• [ABOUT THIS EXERCISE]:
Below are several entries. Transcribe exactly those lines that fall from the one with "exact BitVec.getLsbD_zero" through the one with "rw [BitVec.getLsbD_and]", end lines included.

(Stored items)
/-- Settles O11: the bytes of stage 3a add up to the number of one bits of the word. -/
theorem reducerCountsOneBits : Obligations.ReducerCountsOneBits := fun w =>
  ⟨toNat_pc32 w, (toNat_pc32 w).trans_le (bitCount_le w)⟩

/-- A word and its complement have 32 one bits between them. -/
theorem bitCount_not_add (x : Word) : bitCount (~~~x) + bitCount x = 32 := by
  rw [bitCount_eq_sum, bitCount_eq_sum, ← Finset.sum_add_distrib]
  refine (Finset.sum_congr rfl fun k hk => ?_).trans (Finset.sum_const 1)
  have hk : k < 32 := Finset.mem_range.1 hk
  rw [BitVec.getLsbD_not, decide_eq_true hk]
  cases x.getLsbD k <;> rfl

/-- The bits of disjoint words add up. -/
theorem bitCount_or_of_disjoint {x y : Word} (h : x &&& y = 0) : bitCount (x ||| y) = bitCount x + bitCount y := by
  rw [bitCount_eq_sum, bitCount_eq_sum, bitCount_eq_sum, ← Finset.sum_add_distrib]
  refine Finset.sum_congr rfl fun k _ => ?_
  have hk : (x.getLsbD k && y.getLsbD k) = false := by
    rw [← BitVec.getLsbD_and, h]
    exact BitVec.getLsbD_zero
  rw [BitVec.getLsbD_or]
  revert hk
  cases x.getLsbD k <;> cases y.getLsbD k <;> simp

/-- Masking adds no one bit. -/
theorem bitCount_and_le (x y : Word) : bitCount (x &&& y) ≤ bitCount x := by
  rw [bitCount_eq_sum, bitCount_eq_sum]
  refine Finset.sum_le_sum fun k _ => ?_
  rw [BitVec.getLsbD_and]
  cases x.getLsbD k <;> simp [Bool.toNat_le]

/-- Settles O12: the three facts about one bits, read through `toNat_pc32`. -/
theorem reducerAlgebra : Obligations.ReducerAlgebra := by
  refine fun x y => ⟨?complement, fun h => ?disjoint, ?masked⟩
  case complement =>
    have := bitCount_not_add x
    rw [toNat_pc32, toNat_pc32]
    omega
  case disjoint =>
    have hx := bitCount_le x
    have hy := bitCount_le y
    apply BitVec.eq_of_toNat_eq
    rw [BitVec.toNat_add_of_lt (by rw [toNat_pc32, toNat_pc32]; omega), toNat_pc32, toNat_pc32, toNat_pc32,
      bitCount_or_of_disjoint h]
  case masked =>
    rw [toNat_pc32, toNat_pc32]
    exact bitCount_and_le x y

end Sys2Proof.Machine
end

section
/-! BufferLength (R52) against `floor(N/32)` and `ceil(N/32)`. -/

namespace Sys2Proof.Machine

/-- Settles O7: the value of `toNat_bufferLength` in each clause. -/
theorem bufferLengthIsFloorPlusOne : Obligations.BufferLengthIsFloorPlusOne := by
  intro n
  have hn := n.isLt
  rw [toNat_bufferLength]
  omega

end Sys2Proof.Machine
end

section
/-! The trailing mask (R63 to R65): its bits, and what it leaves of a buffer. -/

namespace Sys2Proof.Machine

/-- TMASK keeps the bits below `t` (R64). -/
theorem getLsbD_tmask (t : Word) (k : Nat) : (tmask t).getLsbD k = (decide (k < 32) && decide (k < t.toNat)) := by
  have hones : ∀ i < 32, allOnes.getLsbD i = true := by decide
  by_cases hk : k < 32
  · by_cases ht : k < t.toNat
    · simp [tmask, hk, ht]
    · simp [tmask, hk, ht, hones (k - t.toNat) (by omega)]
  · simp [hk, BitVec.getLsbD_of_ge _ _ (not_lt.1 hk)]

/-- TMASK as a number (R64, derived form). -/
theorem toNat_tmask {t : Word} (ht : t.toNat ≤ 31) : (tmask t).toNat = 2 ^ t.toNat - 1 := by
  apply Nat.eq_of_testBit_eq
  intro k
  rw [BitVec.testBit_toNat, getLsbD_tmask, Nat.testBit_two_pow_sub_one]
  by_cases hk : k < t.toNat
  · simp [hk, show k < 32 by omega]
  · simp [hk]

/-- Settles O9: the mask bit by bit, and the number with these bits. -/
theorem trailingMaskKeepsLowBits : Obligations.TrailingMaskKeepsLowBits :=
  ⟨toNat_trailingCount, fun t ht =>
    ⟨toNat_tmask ht, fun k hk => by rw [getLsbD_tmask, decide_eq_true hk, Bool.true_and]⟩⟩

/-- The index of the last word is `floor(N/32)` (R65). -/
theorem toNat_bufferLength_sub_one (n : Word) : (bufferLength n - 1).toNat = n.toNat / 32 := by
  rw [toNat_sub_one (by rw [toNat_bufferLength]; omega), toNat_bufferLength, Nat.add_sub_cancel]

/-- The mask on a last word keeps the bits below `N mod 32` (R65). -/
theorem getLsbD_maskedLast (n x : Word) (k : Nat) :
    (maskedLast n x).getLsbD k = (decide (k < n.toNat % 32) && x.getLsbD k) := by
  rw [maskedLast, BitVec.getLsbD_and, getLsbD_tmask, toNat_trailingCount]
  by_cases hk : k < n.toNat % 32
  · simp [hk, show k < 32 by omega]
  · simp [hk]

@[simp] theorem length_maskLastWord (n : Word) (b : List Word) : (maskLastWord n b).length = b.length := by
  rw [maskLastWord, List.length_set]

/-- The words of a masked buffer. -/
theorem getD_maskLastWord {n : Word} {b : List Word} (hb : b.length = (bufferLength n).toNat) (j : Nat) :
    (maskLastWord n b).getD j 0 = if j = n.toNat / 32 then maskedLast n (b.getD j 0) else b.getD j 0 := by
  have hlast : n.toNat / 32 < b.length := by
    rw [hb, toNat_bufferLength]
    omega
  rw [maskLastWord, toNat_bufferLength_sub_one]
  by_cases hj : j = n.toNat / 32
  · subst hj
    simp [hlast]
  · simp [hj, Ne.symm hj]

/-- Settles O13: the last word loses the bits from `N mod 32` on, and every other word lies below N whole. -/
theorem maskClearsExactlyBeyondLength : Obligations.MaskClearsExactlyBeyondLength := by
  intro n b hb i hi
  have hword : i / 32 ≤ n.toNat / 32 := by
    rw [hb, toNat_bufferLength] at hi
    omega
  rw [vectorBit, getD_maskLastWord hb]
  by_cases hj : i / 32 = n.toNat / 32
  · have hbelow : i % 32 < n.toNat % 32 ↔ i < n.toNat := by omega
    rw [if_pos hj, getLsbD_maskedLast, decide_eq_decide.2 hbelow, vectorBit]
  · have hbelow : i < n.toNat := by omega
    rw [if_neg hj, decide_eq_true hbelow, Bool.true_and, vectorBit]

end Sys2Proof.Machine
end

section
/-! Counting (R60, R67, R76): the sum over a masked buffer is the number of vector bits. -/

namespace Sys2Proof.Machine

theorem cardBits_eq_sum (n : Nat) (ws : List Word) : cardBits n ws = ∑ i ∈ Finset.range n, (vectorBit ws i).toNat := rfl

/-- The number of vector bits depends on the bits below the length only. -/
theorem cardBits_congr {n : Nat} {vs ws : List Word} (h : ∀ i < n, vectorBit vs i = vectorBit ws i) :
    cardBits n vs = cardBits n ws := by
  rw [cardBits_eq_sum, cardBits_eq_sum]
  exact Finset.sum_congr rfl fun i hi => by rw [h i (Finset.mem_range.1 hi)]

theorem cardBits_le (n : Nat) (ws : List Word) : cardBits n ws ≤ n := by
  rw [cardBits_eq_sum]
  exact (Finset.sum_le_card_nsmul _ _ 1 fun i _ => Bool.toNat_le _).trans (by simp)

theorem vectorBit_cons_add (x : Word) (b : List Word) (i : Nat) : vectorBit (x :: b) (32 + i) = vectorBit b i := by
  have hdiv : (32 + i) / 32 = i / 32 + 1 := by omega
  rw [vectorBit, vectorBit, hdiv, Nat.add_mod_left, List.getD_cons_succ]

theorem vectorBit_cons_of_lt (x : Word) (b : List Word) {i : Nat} (hi : i < 32) :
    vectorBit (x :: b) i = x.getLsbD i := by
  rw [vectorBit, Nat.div_eq_of_lt hi, Nat.mod_eq_of_lt hi, List.getD_cons_zero]

/-- The one bits of a buffer, word by word, are its vector bits. -/
theorem sum_bitCount (b : List Word) : (b.map bitCount).sum = cardBits (32 * b.length) b := by
  induction b with
  | nil => rfl
  | cons x b ih =>
    have hlen : 32 * (x :: b).length = 32 + 32 * b.length := by rw [List.length_cons]; ring
    have hhead : ∑ i ∈ Finset.range 32, (vectorBit (x :: b) i).toNat = bitCount x := by
      rw [bitCount_eq_sum]
      exact Finset.sum_congr rfl fun i hi => by rw [vectorBit_cons_of_lt x b (Finset.mem_range.1 hi)]
    rw [List.map_cons, List.sum_cons, ih, cardBits_eq_sum, cardBits_eq_sum, hlen, Finset.sum_range_add, hhead]
    simp only [vectorBit_cons_add]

• [EXERCISE ANSWER]:
    exact BitVec.getLsbD_zero
  rw [BitVec.getLsbD_or]
  revert hk
  cases x.getLsbD k <;> cases y.getLsbD k <;> simp

/-- Masking adds no one bit. -/
theorem bitCount_and_le (x y : Word) : bitCount (x &&& y) ≤ bitCount x := by
  rw [bitCount_eq_sum, bitCount_eq_sum]
  refine Finset.sum_le_sum fun k _ => ?_
  rw [BitVec.getLsbD_and]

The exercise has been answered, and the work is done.